LangExtract: extraction with char_interval

It uses Google's open-source langextract==1.1.1, with DeepSeek deepseek-chat as the LLM:

import langextract as lx

result = lx.extract(
    text_or_documents=markdown_text,
    prompt_description=prompt,            # extract entities / data metrics / relations
    examples=few_shot_examples,
    model=deepseek_model,                 # api.deepseek.com / deepseek-chat
    fence_output=True,
    use_schema_constraints=False,
    prompt_validation_level=lx.PromptValidationLevel.OFF,
)

Extractions fall into three classes:

extraction_class	what it captures	example
`实体` (entity)	subject objects	lender / borrower / contract
`数据指标` (data metric)	numeric facts	loan amount / interest rate / term
`关系描述` (relation)	relation triples	`{subject1, subject2, relation}`

Each extraction carries a char_interval (start/end offset) — the basis for answers that cite "which characters of the source" they come from, a hard requirement in medical / legal / compliance work. The course extracts ~21 items on a sample private-loan contract (referencing Civil Code Article 675): 11 entities and 1 relation.

罗密欧与朱丽叶.txt is LangExtract's few-shot tutorial example in this project, not the main corpus — don't be misled by it.

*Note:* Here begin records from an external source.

/-- The session registers change only in a step that ends with `OK`, and only in these four ways. -/
theorem session (h : MicroStep i s t) :
    (t.addr = s.addr ∧ t.addrSet = s.addrSet ∧ t.mode = s.mode) ∨
    (t.replies = s.replies ++ [.ok .noValue] ∧
      ((∃ a, i = .setaddr a ∧ s.mode = .normal ∧ t.mode = s.mode) ∨
       (i = .teardown ∧ t.mode = .normal ∧ (s.mode = .normal ∨ s.seq = .exitTx)) ∨
       (t.addr = s.addr ∧ t.addrSet = s.addrSet ∧ t.mode = .inCommandMode ∧ s.seq = .startRx ∧
        (statusDecode (answer s 0)).cm = true) ∨
       (t.addr = s.addr ∧ t.addrSet = s.addrSet ∧ t.mode = .normal ∧ s.seq = .exitTx))) := by
  cases h with
  | addressSet a _ hi hm => exact .inr ⟨rfl, .inl ⟨a, hi, hm, rfl⟩⟩
  | sessionEnded _ hi hm => exact .inr ⟨rfl, .inr (.inl ⟨hi, hm, .inl hm⟩)⟩
  | tornDown hq hi => exact .inr ⟨rfl, .inr (.inl ⟨hi, rfl, .inr hq⟩)⟩
  | entered hq hcm => exact .inr ⟨rfl, .inr (.inr (.inl ⟨rfl, rfl, rfl, hq, hcm⟩))⟩
  | exitSent hq => exact .inr ⟨rfl, .inr (.inr (.inr ⟨rfl, rfl, rfl, hq⟩))⟩
  | _ => exact .inl ⟨rfl, rfl, rfl⟩

end MicroStep

/-! ### Which responses an operation delivers -/

/-- A failure that the row of 60_exceptions.md R191 marks, or a success that carries what the operation delivers
(30_encoding.md R62). -/
def Reply.Fits (i : Instr) : Reply → Prop
  | .fail f => f ∈ i.failures
  | .ok r => (Reply.ok r).valid = i.deliversWord ∧ (Reply.ok r).hvalid = i.deliversHumidity

theorem poll_failures {i : Instr} (h : i.isRegisterOp = true) :
    Failure.timeout ∈ i.failures ∧ Failure.deviceNack ∈ i.failures := by
  cases i <;> simp [Instr.isRegisterOp, Instr.shape, Instr.failures] at h ⊢

theorem isRegisterOp_of_shape {i : Instr} (h : i.shape = .read ∨ i.shape = .write ∨ i.shape = .change) :
    i.isRegisterOp = true := by
  rcases h with h | h | h <;> simp [Instr.isRegisterOp, h]

theorem delivers_nothing_of_shape {i : Instr} (h : i.shape ≠ .read) (h' : i.shape ≠ .immediate) :
    i.deliversWord = false ∧ i.deliversHumidity = false := by
  cases i <;> simp [Instr.shape, Instr.deliversWord, Instr.deliversHumidity] at h h' ⊢

theorem fits_noValue {i : Instr} (h : i.shape ≠ .read) (h' : i.shape ≠ .immediate) : (Reply.ok .noValue).Fits i := by
  obtain ⟨hw, hh⟩ := delivers_nothing_of_shape h h'
  simp [Reply.Fits, hw, hh, Reply.valid, Reply.hvalid, Reply.word?, Reply.humidity?]

theorem fits_poll_failure {i : Instr} {f : Failure} (hi : i.isRegisterOp = true) (hf : f = .timeout ∨ f = .deviceNack) :
    (Reply.fail f).Fits i := by
  rcases hf with rfl | rfl
  · exact (poll_failures hi).1
  · exact (poll_failures hi).2

theorem MicroStep.reply_fits {i : Instr} {s t : State} (h : MicroStep i s t) (hadm : i.admits s.seq = true) {r : Reply}
    (hr : t.replies = s.replies ++ [r]) : r.Fits i := by
  have reply {r' : Reply} (hr' : s.replies ++ [r'] = s.replies ++ [r]) : r' = r := by simpa using hr'
  cases h with
  | refused f _ hf => cases reply hr; exact hf
  | addressSet a _ hi | sessionEnded _ hi | humidityGiven _ _ hi | wordGiven _ _ hi =>
    cases reply hr; subst hi; exact ⟨rfl, rfl⟩
  | entered hq => cases reply hr; cases eq_enter_of_admits_startRx (hq ▸ hadm); exact ⟨rfl, rfl⟩
  | notEntered hq => cases reply hr; cases eq_enter_of_admits_startRx (hq ▸ hadm); simp [Reply.Fits, Instr.failures]
  | exitSent hq | tornDown hq =>
    cases reply hr
    rcases eq_of_admits_exitTx (hq ▸ hadm) with rfl | rfl <;> exact ⟨rfl, rfl⟩
  | readFailed f hq hf =>
    cases reply hr
    exact fits_poll_failure (isRegisterOp_of_shape ((shape_of_admits_read (.inr (hq ▸ hadm))).imp_right .inr)) hf
  | readAnswered r' _ _ hword hres =>
    cases reply hr
    rcases hres with ⟨hhum, rfl⟩ | ⟨hhum, rfl⟩ <;> exact ⟨hword.symm, hhum.symm⟩
  | writeFailed f hq hf =>
    cases reply hr
    exact fits_poll_failure (isRegisterOp_of_shape (.inr (shape_of_admits_write (.inr (hq ▸ hadm))))) hf
  | writeDone hq =>
    cases reply hr
    rcases shape_of_admits_write (.inr (hq ▸ hadm)) with hs | hs <;> exact fits_noValue (by simp [hs]) (by simp [hs])
  | accepted | startSent | readSent | readBusy | readContinued | writeSent | writeBusy =>
    exact absurd hr (by simp [changeRead])

end Sys2Proof.Machine
end

section
/-! PROOFS. What an operation never does (10_state.md R26, R36; 40_lifecycle.md R94; 60_exceptions.md R191, R193, R195) and the
lanes of its response (30_encoding.md R62), each for one micro-step. -/

namespace Sys2Proof.Proofs

open Sys2Proof Sys2Proof.Machine

/-- Settles O16: two of the four ways the session changes keep the address, the other two are `SETADDR` and `TEARDOWN`. -/
theorem onlySetaddrAndTeardownWriteTheAddress : Obligations.OnlySetaddrAndTeardownWriteTheAddress := by
  unfold Obligations.OnlySetaddrAndTeardownWriteTheAddress
  intro i s t h hset htear
  rcases (MicroStep.of_exec h).session with ⟨ha, has, -⟩ | ⟨-, ⟨a, hi, -⟩ | ⟨hi, -⟩ | ⟨ha, has, -⟩ | ⟨ha, has, -⟩⟩
  · exact ⟨ha, has⟩
  · exact absurd hi (hset a)
  · exact absurd hi htear
  · exact ⟨ha, has⟩
  · exact ⟨ha, has⟩

/-- Settles O17: `SETADDR` sets the address in Normal only. -/
theorem addressIsKeptInCommandMode : Obligations.AddressIsKeptInCommandMode := by
  unfold Obligations.AddressIsKeptInCommandMode
  intro i s t h hmode htear
  rcases (MicroStep.of_exec h).session with ⟨ha, has, -⟩ | ⟨-, ⟨a, -, hm, -⟩ | ⟨hi, -⟩ | ⟨ha, has, -⟩ | ⟨ha, has, -⟩⟩
  · exact ⟨ha, has⟩
  · cases hmode.symm.trans hm
  · exact absurd hi htear
  · exact ⟨ha, has⟩
  · exact ⟨ha, has⟩

/-- Settles O18: of the ways the session changes one raises `MODE`, in `START_RX`, and one lowers it, in `EXIT_TX`; the
sequencer state tells the operation. -/
theorem modeChangesOnlyByEnterExitTeardown : Obligations.ModeChangesOnlyByEnterExitTeardown := by
  unfold Obligations.ModeChangesOnlyByEnterExitTeardown
  intro i s t h hadm
  rcases (MicroStep.of_exec h).session with ⟨-, -, hm⟩ |
      ⟨-, ⟨-, -, -, hm⟩ | ⟨-, ht, hs⟩ | ⟨-, -, ht, hq, hcm⟩ | ⟨-, -, ht, hq⟩⟩
  · simp +contextual [hm]
  · simp +contextual [hm]
  · refine ⟨fun _ hrise => absurd (ht.symm.trans hrise) nofun, fun hcmd _ => ?_⟩
    have hq : s.seq = .exitTx := hs.resolve_left (by simp [hcmd])
    exact ⟨eq_of_admits_exitTx (hq ▸ hadm), hq⟩
  · exact ⟨fun _ _ => ⟨eq_enter_of_admits_startRx (hq ▸ hadm), hq, hcm⟩, fun _ hfall => absurd (ht.symm.trans hfall) nofun⟩
  · exact ⟨fun _ hrise => absurd (ht.symm.trans hrise) nofun, fun _ _ => ⟨eq_of_admits_exitTx (hq ▸ hadm), hq⟩⟩

/-- Settles O19: a micro-step ends its operation or goes on, and the two exclude each other by `SEQ`. -/
theorem endingDeliversOneResponse : Obligations.EndingDeliversOneResponse := by
  unfold Obligations.EndingDeliversOneResponse
  intro i s t h
  rcases (MicroStep.of_exec h).ending with ⟨hq, hb, hr⟩ | ⟨hq, hr⟩
  · exact ⟨fun _ => ⟨hb, hr⟩, fun hne => absurd hq hne⟩
  · exact ⟨fun he => absurd he hq, fun _ => hr⟩
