-- ==== Sys2Proof/WellFormed.lean ====
section
/-! DEFINITION. Which terms of Instr name the command of their row. An exchange or frame whose bits belong to
another row still has the meaning those bits have (log 10). -/

namespace Sys2Proof

open Machine

/-- A body that a frame can declare (R190). -/
def bodyFits (body : List Byte) : Bool :=
  body.length ≤ Config.maxRequestBody

/-- R192: the class of a bad frame. -/
def isBadExchange : ExchangeClass → Bool
  | .bad _ => true
  | .idle => false
  | .good _ _ _ => false

/-- The command's operands fit its row. -/
def Instr.wellFormed : Instr → Bool
  | .status _ _ body => bodyFits body
  | .queryDomain _ _ body => bodyFits body
  | .queryLease _ _ body => bodyFits body
  | .listLeases _ _ body => bodyFits body
  | .acquire _ _ body => bodyFits body
  | .renew _ _ body => bodyFits body
  | .modify _ _ body => bodyFits body
  | .release _ _ body => bodyFits body
  | .takeNotice _ _ body => bodyFits body
  | .detach _ _ body => bodyFits body
  | .defineDomain _ _ body => bodyFits body
  | .defineWake _ _ body => bodyFits body
  | .setWindow _ _ body => bodyFits body
  | .clearWindow _ _ body => bodyFits body
  | .setWakeEnable _ _ body => bodyFits body
  | .queryWake _ _ body => bodyFits body
  | .start _ _ body => bodyFits body
  | .restart _ _ body => bodyFits body
  | .revoke _ _ body => bodyFits body
  | .evict _ _ body => bodyFits body
  | .clearFault _ _ body => bodyFits body
  | .unknownRequest _ _ code body => bodyFits body && (Request.ofCode code).isNone
  | .badFrame _ bits => isBadExchange (classifyExchange (wholeBytes bits))
  | .retransmission _ seq _ body => bodyFits body && seq != 0#8
  | .idleExchange _ bits => classifyExchange (wholeBytes bits) == .idle
  | .tapWord _ => true
  | .lineEvent _ _ => true
  | .pgoodAsserted _ => true
  | .pgoodDeasserted _ => true
  | .ckokAsserted _ => true
  | .ckokDeasserted _ => true
  | .tick => true
  | .leaseExpiry _ => true
  | .railUpExpiry _ => true
  | .settleExpiry _ => true
  | .clockUpExpiry _ => true
  | .boostUpExpiry _ => true
  | .boostDownExpiry _ => true
  | .drainEnd _ => true
  | .faultDrainExpiry _ => true
  | .stepBegin _ => true
  | .rampGrant => true
  | .levelReachedReport _ => true
  | .partReset => true
  | .partResetRelease _ _ => true
  | .chipSelectDeasserted _ => true
  | .tfrmDeasserted => true

end Sys2Proof
end

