-- ==== Sys2Proof/Certificates/Slice0/Obligations.lean ====
section
/-! DEFINITION. The statements for the provers. -/

open Sys2Proof Sys2Proof.Machine

/-- A step runs the front command on the queue's rest; an empty queue idles (the queue is the model's choice, log 3)
(00 §6.7, log 3). -/
def Obligations.StepTakesTheFrontCommand : Prop :=
  (∀ (c : Instr) (rest : List Instr) (s : State),
    step { s with pending := c :: rest } = exec c { s with pending := rest }) ∧
  (∀ s : State, s.pending = [] → step s = .next s)

/-- The part never stops: every command in every state answers a next state, with the queue as it was (05 R82, 09
R140). The queue of waiting commands is the model's own (log 3). -/
def Obligations.EveryCommandAnswersANextState : Prop :=
  ∀ (c : Instr) (s : State), ∃ t, exec c s = .next t ∧ t.pending = s.pending

/-- The state right after a part reset (10 R169, 01 R8, 03 R48, 02 R43, 04 R72, 06 R101, 07 R111, 08 R124, 11 R187).
That the tap receiver waits right at the release is the model's reading (log 1). -/
def Obligations.ResetStateIsSetupWithNothingHeld : Prop :=
  State.reset.partState = .setup ∧
  (∀ d, State.reset.record d = none ∧
    State.reset.engine d = { state := .off, timer := none, cause := none, drainComplete := false } ∧
    State.reset.report d = none ∧ State.reset.list d = [] ∧ State.reset.outputs d = Outputs.off) ∧
  (∀ i, State.reset.slot i = { generation := 0, lease := none }) ∧
  State.reset.freeUnits = 8 ∧ State.reset.rampQueue = [] ∧
  (∀ w, State.reset.window w = { range := none, users := 0 }) ∧
  (∀ k, State.reset.wake k =
    { enabled := false, edge := .rise, agent := 0, home := 0, template := none, link := none, baseline := none }) ∧
  (∀ a, State.reset.queue a = [] ∧ State.reset.attention a = false) ∧
  (∀ p, (State.reset.port p).held = { echo := 0, status := .noReply, body := [] } ∧
    (State.reset.port p).lastSeq = none) ∧
  State.reset.tapAwaits = true

/-- An exchange is good exactly if it begins with a whole request frame, and it is read back whole (11 R189, 11 R190,
11 R191). -/
def Obligations.GoodIsExactlyAWholeFrame : Prop :=
  ∀ (bytes : List Byte) (seq code : Byte) (body : List Byte), classifyExchange bytes = .good seq code body ↔
    body.length ≤ 60 ∧ ∃ after, bytes = requestFrame seq code body ++ after

/-- The four bad frames, and the BAD_FRAME reply, which replaces the held reply and nothing else (11 R190, 11 R192).
That an exchange's bits come whole with its end event is the model's choice (log 9). -/
def Obligations.BadFramesAreAnsweredBadFrame : Prop :=
  (∀ (first : Byte) (rest : List Byte), first ≠ 0xA5 → first ≠ 0x00 → first ≠ 0xFF →
    classifyExchange (first :: rest) = .bad (rest.headD 0)) ∧
  (∀ rest : List Byte, rest.length < 3 → classifyExchange (0xA5 :: rest) = .bad (rest.headD 0)) ∧
  (∀ (seq code len : Byte) (rest : List Byte), 60 < len.toNat →
    classifyExchange (0xA5 :: seq :: code :: len :: rest) = .bad seq) ∧
  (∀ (seq code len : Byte) (rest : List Byte), rest.length < len.toNat + 1 →
    classifyExchange (0xA5 :: seq :: code :: len :: rest) = .bad seq) ∧
  (∀ (seq code check : Byte) (body after : List Byte), body.length ≤ 60 →
    check ≠ crc8 (seq :: code :: BitVec.ofNat 8 body.length :: body) →
    classifyExchange (0xA5 :: seq :: code :: BitVec.ofNat 8 body.length :: (body ++ check :: after)) = .bad seq) ∧
  (∀ (s : State) (p : Agent) (bits : List Bool) (echo : Byte), s.takesExchange p = true →
    classifyExchange (wholeBytes bits) = .bad echo →
    echo = (wholeBytes bits).getD 1 0 ∧
    exec (.badFrame p bits) s =
      .next (s.setPort p { s.port p with held := { echo := echo, status := .badFrame, body := [] } }))

/-- The first whole byte decides what an exchange is, and an idle exchange changes nothing (R189). -/
def Obligations.IdleExchangeChangesNothing : Prop :=
  (∀ (s : State) (p : Agent) (bits : List Bool),
    wholeBytes bits = [] ∨ (wholeBytes bits).head? = some 0x00 ∨ (wholeBytes bits).head? = some 0xFF →
    classifyExchange (wholeBytes bits) = .idle ∧ exec (.idleExchange p bits) s = .next s) ∧
  (∀ rest : List Byte, classifyExchange (0xA5 :: rest) = classifyFrame rest ∧ classifyExchange (0xA5 :: rest) ≠ .idle) ∧
  (∀ (first : Byte) (rest : List Byte), first ≠ 0xA5 → first ≠ 0x00 → first ≠ 0xFF →
    classifyExchange (first :: rest) = .bad (rest.headD 0))

/-- A frame under the port's last sequence is not executed; any other is, and its sequence is kept unless it is 0
(R193). -/
def Obligations.SequenceDecidesWhatIsExecuted : Prop :=
  ∀ (s : State) (p : Agent) (seq code : Byte) (body : List Byte) (c : Instr), s.takesExchange p = true →
    body.length ≤ 60 →
    (c = .retransmission p seq code body ∨ c = .unknownRequest p seq code body ∨
      ∃ r : Request, c = r.command p seq body) →
    (seq ≠ 0 ∧ (s.port p).lastSeq = some seq → exec c s = .next s) ∧
    ((seq = 0 ∨ (s.port p).lastSeq ≠ some seq) ∧ c ≠ .retransmission p seq code body →
      ∃ t, exec c s = .next t ∧ (t.port p).held.echo = seq ∧ (t.port p).held.status ≠ .noReply ∧
        (t.port p).held.status ≠ .badFrame ∧
        (t.port p).lastSeq = if seq = 0 then (s.port p).lastSeq else some seq)

/-- A port that has not seen its chip select deasserted since the reset takes no exchange (11 R196, 10 R169). That such
an exchange leaves everything as it is, and that none is taken under a held reset, is the model's reading (log 11,
log 12). -/
def Obligations.WaitingPortTakesNoExchange : Prop :=
  ∀ (s : State) (p : Agent) (seq code : Byte) (body : List Byte) (bits : List Bool), s.takesExchange p = false →
    (∀ r : Request, exec (r.command p seq body) s = .next s) ∧
    exec (.unknownRequest p seq code body) s = .next s ∧ exec (.retransmission p seq code body) s = .next s ∧
    exec (.badFrame p bits) s = .next s ∧ exec (.idleExchange p bits) s = .next s

/-- The row of the table that an exchange's clocked bits are does what the end of that exchange does (11 R188, 11 R189,
11 R190, 11 R193, 11 R194). That a row is named from the bits and the port's last sequence is the model's reading
(log 10). -/
def Obligations.ExchangeBitsHaveTheirRowsMeaning : Prop :=
  ∀ (s : State) (p : Agent) (bits : List Bool),
    exec (exchangeCommand s p bits) s = .next (exchangeEnd p bits s)

/-- Bits make bytes, first bit highest; a port shifts out its held reply, then 0xFF; SDO is high impedance unselected
or in a reset (11 R188, 11 R194, 11 R197, 11 R196, 11 R202). That a port which takes no exchange shifts out nothing
is the model's choice (log 23), and so is the form of the views (log 9). -/
def Obligations.BytesAndRepliesAreShiftedAsTheRuleSays : Prop :=
  (∀ b : Byte, (byteBits b).length = 8 ∧ ∀ i < 8, (byteBits b)[i]? = some (b.getMsbD i)) ∧
  (∀ (bytes : List Byte) (tail : List Bool), tail.length < 8 → wholeBytes (bytes.flatMap byteBits ++ tail) = bytes) ∧
  (∀ h : HeldReply, replyFrame h = [0x5A, h.echo, h.status.code, BitVec.ofNat 8 h.body.length] ++ h.body ++
    [crc8 ([h.echo, h.status.code, BitVec.ofNat 8 h.body.length] ++ h.body)]) ∧
  (∀ (s : State) (p : Agent) (n : Nat), s.takesExchange p = true →
    ((s.shiftOut p n).length = n ∧
      ∀ i < n, (s.shiftOut p n)[i]? = some ((replyFrame (s.port p).held).getD i 0xFF)) ∧
    ((s.shiftOutBits p n).length = n ∧
      ∀ i < n, (s.shiftOutBits p n)[i]? = some (((replyFrame (s.port p).held).getD (i / 8) 0xFF).getMsbD (i % 8))) ∧
    ∀ free, s.sdoPin p true n free =
      if ((replyFrame (s.port p).held).getD (n / 8) 0xFF).getMsbD (n % 8) = true then .high else .low) ∧
  (∀ (s : State) (p : Agent) (n : Nat) (free : PinLevel),
    (s.takesExchange p = false → s.shiftOut p n = [] ∧ s.shiftOutBits p n = []) ∧
    s.sdoPin p false n free = .highImpedance ∧
    (s.resetHeld = true → ∀ selected, s.sdoPin p selected n free = .highImpedance)) ∧
  [Status.ok, .noReply, .badFrame, .unknownRequest, .badLength, .badValue, .notRunning, .notInSetup, .notSupervisor,
    .noDomain, .badLevel, .domainFault, .quota, .tableFull, .staleHandle, .notHolder, .wrongKind, .noWindow, .windowInUse,
    .stillDraining, .stillPowered, .badConfig, .leaseEnded, .notFaulted].map Status.code = (List.range 24).map byteOf

/-- A code that names no request, a supervisor request from another agent, then the part state (09 R139, 09 R141, 09
R142, 10 R170, 11 R197). -/
def Obligations.DecoderChecksInOrder : Prop :=
  ∀ (s : State) (p : Agent) (seq : Byte) (body : List Byte), s.executes p seq = true → body.length ≤ 60 →
    (∀ code : Byte, (∀ r : Request, r.code ≠ code) →
      exec (.unknownRequest p seq code body) s = .next (answer p seq .unknownRequest [] s)) ∧
    (p ≠ 0 → ∀ r ∈ [Request.defineDomain, .defineWake, .setWindow, .clearWindow, .setWakeEnable, .queryWake, .start,
        .restart, .revoke, .evict, .clearFault],
      exec (r.command p seq body) s = .next (answer p seq .notSupervisor [] s)) ∧
    (s.partState ≠ .setup → p = 0 → ∀ r ∈ [Request.defineDomain, .defineWake, .start],
      exec (r.command p seq body) s = .next (answer p seq .notInSetup [] s)) ∧
    (s.partState ≠ .run → ∀ r ∈ [Request.acquire, .renew, .modify, .release],
      exec (r.command p seq body) s = .next (answer p seq .notRunning [] s)) ∧
    (s.partState ≠ .run → p = 0 → ∀ r ∈ [Request.setWakeEnable, .restart, .revoke, .evict],
      exec (r.command p seq body) s = .next (answer p seq .notRunning [] s)) ∧
    (s.partState = .stopping → exec (.detach p seq body) s = .next (answer p seq .notRunning [] s)) ∧
    (s.partState = .stopping → p = 0 → ∀ r ∈ [Request.setWindow, .clearWindow, .clearFault],
      exec (r.command p seq body) s = .next (answer p seq .notRunning [] s))

/-- Each agent request has one body length; another is BAD_LENGTH, and a frame shorter than it declares is bad (R143). -/
def Obligations.BodyLengthsAreFixed : Prop :=
  (∀ (s : State) (p : Agent) (seq : Byte) (body : List Byte), s.executes p seq = true → body.length ≤ 60 →
    ∀ q ∈ [(Request.status, 0), (Request.queryDomain, 1), (Request.queryLease, 2), (Request.listLeases, 1),
      (Request.acquire, 8), (Request.renew, 4), (Request.modify, 3), (Request.release, 2), (Request.takeNotice, 0),
      (Request.detach, 0)],
    q.1.admission s.partState = none → body.length ≠ q.2 →
      exec (q.1.command p seq body) s = .next (answer p seq .badLength [] s)) ∧
  (∀ (s : State) (seq : Byte) (body : List Byte), s.executes 0 seq = true → body.length ≤ 60 →
    ∀ q ∈ [(Request.defineDomain, 10), (Request.defineWake, 10), (Request.setWindow, 10), (Request.clearWindow, 1),
      (Request.setWakeEnable, 2), (Request.queryWake, 1), (Request.start, 0), (Request.restart, 0),
      (Request.revoke, 2), (Request.evict, 1), (Request.clearFault, 1)],
    q.1.admission s.partState = none → body.length ≠ q.2 →
      exec (q.1.command 0 seq body) s = .next (answer 0 seq .badLength [] s)) ∧
  (∀ (seq code len : Byte) (rest : List Byte), rest.length < len.toNat + 1 →
    classifyExchange (0xA5 :: seq :: code :: len :: rest) = .bad seq)

/-- A refused request changes nothing but the port's held reply and last sequence (09 R140). -/
def Obligations.RefusalChangesOnlyThePort : Prop :=
  ∀ (s t : State) (r : Request) (p : Agent) (seq : Byte) (body : List Byte), s.executes p seq = true →
    body.length ≤ 60 → exec (r.command p seq body) s = .next t → (t.port p).held.status ≠ .ok →
    t = answer p seq (t.port p).held.status (t.port p).held.body s ∧
    (t.port p).held.body.length =
      match (t.port p).held.status with
      | .leaseEnded => 1
      | .windowInUse => 1
      | .badConfig => 2
      | _ => 0

/-- A field out of its range is refused BAD_VALUE (09 R144, 09 R152, 10 R172, 10 R174, 10 R175, 10 R176, 10 R177, 10
R186). -/
def Obligations.RangeFaultsAreBadValue : Prop :=
  ∀ (s : State) (p : Agent) (seq : Byte) (b0 b1 b2 b3 b4 b5 b6 b7 b8 b9 : Byte), s.executes p seq = true →
    let body := [b0, b1, b2, b3, b4, b5, b6, b7, b8, b9]
    (15 < b0.toNat → exec (.listLeases p seq [b0]) s = .next (answer p seq .badValue [] s)) ∧
    (p = 0 → s.partState = .setup →
      b0 = 0 ∨ 15 < b0.toNat ∨ 3 < b3.toNat ∨
        (b3 ≠ 0 ∧ (b0.toNat ≤ b1.toNat ∨ b2 = 0 ∨ 3 < b2.toNat ∨ b4 = 0 ∨ 8 < b4.toNat ∨ b5 = 0 ∨ b9 = 0 ∨
          (1 < b3.toNat ∧ b7 = 0))) →
      exec (.defineDomain p seq body) s = .next (answer p seq .badValue [] s)) ∧
    (p = 0 → s.partState = .setup →
      7 < b0.toNat ∨ 1 < b1.toNat ∨ 2 < b2.toNat ∨ 3 < b3.toNat ∨ 15 < b4.toNat ∨ 1 < b5.toNat ∨
        (b5 = 1 ∧ (b6 = 0 ∨ 15 < b6.toNat ∨ b7 = 0 ∨ 3 < b7.toNat ∨ (b8 = 0 ∧ b9 = 0))) →
      exec (.defineWake p seq body) s = .next (answer p seq .badValue [] s)) ∧
    (p = 0 → s.partState ≠ .stopping → 15 < b0.toNat →
      exec (.setWindow p seq body) s = .next (answer p seq .badValue [] s) ∧
      exec (.clearWindow p seq [b0]) s = .next (answer p seq .badValue [] s) ∧
      exec (.clearFault p seq [b0]) s = .next (answer p seq .badValue [] s)) ∧
    (p = 0 → s.partState = .run → 7 < b0.toNat ∨ 1 < b1.toNat →
      exec (.setWakeEnable p seq [b0, b1]) s = .next (answer p seq .badValue [] s))

/-- STATUS reports the part state and four counts, from any agent in every part state (R147). -/
def Obligations.StatusReportsTheCounts : Prop :=
  ∀ (s : State) (p : Agent) (seq : Byte) (body : List Byte), s.executes p seq = true → body.length ≤ 60 →
    exec (.status p seq body) s = .next
      (if body = [] then
        answer p seq .ok [s.partState.code, byteOf (allSlots.filter fun i => (s.lease i).any fun l => l.holder == p).length,
          byteOf (s.queue p).length, byteOf (allSlots.filter fun i => (s.lease i).isNone).length, byteOf s.freeUnits] s
      else answer p seq .badLength [] s)

/-- QUERY_DOMAIN reports the seven values of a managed domain (09 R148, 01 R17, 11 R200). -/
def Obligations.QueryDomainReportsTheEngine : Prop :=
  ∀ (s : State) (p : Agent) (seq : Byte), s.executes p seq = true →
    (∀ d : Managed, exec (.queryDomain p seq [managedCode d]) s = .next (answer p seq .ok
      [yesNoCode (s.record d).isSome, (s.engine d).state.code, (s.engine d).state.assured.code, (s.target d).code,
        byteOf (s.list d).length, faultCauseCode (s.engine d).cause, yesNoCode (s.engine d).drainComplete] s)) ∧
    (∀ b : Byte, 15 < b.toNat → exec (.queryDomain p seq [b]) s = .next (answer p seq .badValue [] s))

The knowledge graph is just a Python dict

knowledge_graph = {
    "entities": [
        {"name": "lender", "type": "实体", "attributes": {...}},
        {"name": "loan_amount", "type": "数据指标", "value": "..."},
        # ...
    ],
    "relations": [
        {"主体1": "lender", "主体2": "borrower", "关系": "lends_to"},
        # ...
    ],
}

graph_search does no fancy graph algorithms: substring fuzzy match to locate the starting entity, then a 1–2 hop traversal over relations to pull in connected entities. Good enough — and anyone can read it.

A three-tool agent

agent = create_agent(            # LangChain 1.0
    model=ChatOpenAI(..., temperature=0.3),   # DeepSeek
    tools=[vector_search_tool, graph_search_tool, hybrid_search_tool],
)

vector_search_tool: Chroma semantic search — good for "what does this document say" fact lookups
graph_search_tool: entity fuzzy match + 1–2 hop relation traversal — good for "how are A and B related / who else is A connected to"
hybrid_search_tool: runs both and fuses the evidence — good for compound questions needing facts and relations

The point is not "having a graph" — it is that the agent picks the tool from the question. That is the Agentic in Agentic-GraphRAG.

A single agentic query

Q: "How are the lender and borrower related, and how much must the borrower repay?"
  └─> agent_query() runs a ReAct loop
        ├─ LLM judges: compound relation + numeric question → picks hybrid_search_tool
        ├─ vector path: recalls chunks with "loan amount / interest rate"
        ├─ graph path: locates "lender" → hops to "borrower" → hops to "loan amount"
        └─ fuses → answer with char_interval citations
  └─> returns: answer + tool-call evidence (which path, which entities hit)

What this signals

Judgment on landing GraphRAG: knowing when you need a graph (relations / multi-hop) and when Neo4j is over-engineering
Agentic retrieval routing: letting the agent pick vector / graph / hybrid per question instead of hard-coding one path
Source grounding: char_interval makes every claim traceable — an auditability requirement
Same roots as LangExtractApp, one step further: the extraction + vector layer is shared with the structured-extraction platform; this adds the knowledge graph + multi-hop agent

Demo strategy

What the demo replays

The interactive demo replays the agent's tool routing: switch questions and watch the agent pick vector / graph / hybrid; the graph path draws the entity-by-relation multi-hop traversal, and the final answer carries char_interval source citations. The knowledge graph, the 3 tools, and char_interval are real pipeline behavior — no live DeepSeek / Chroma calls.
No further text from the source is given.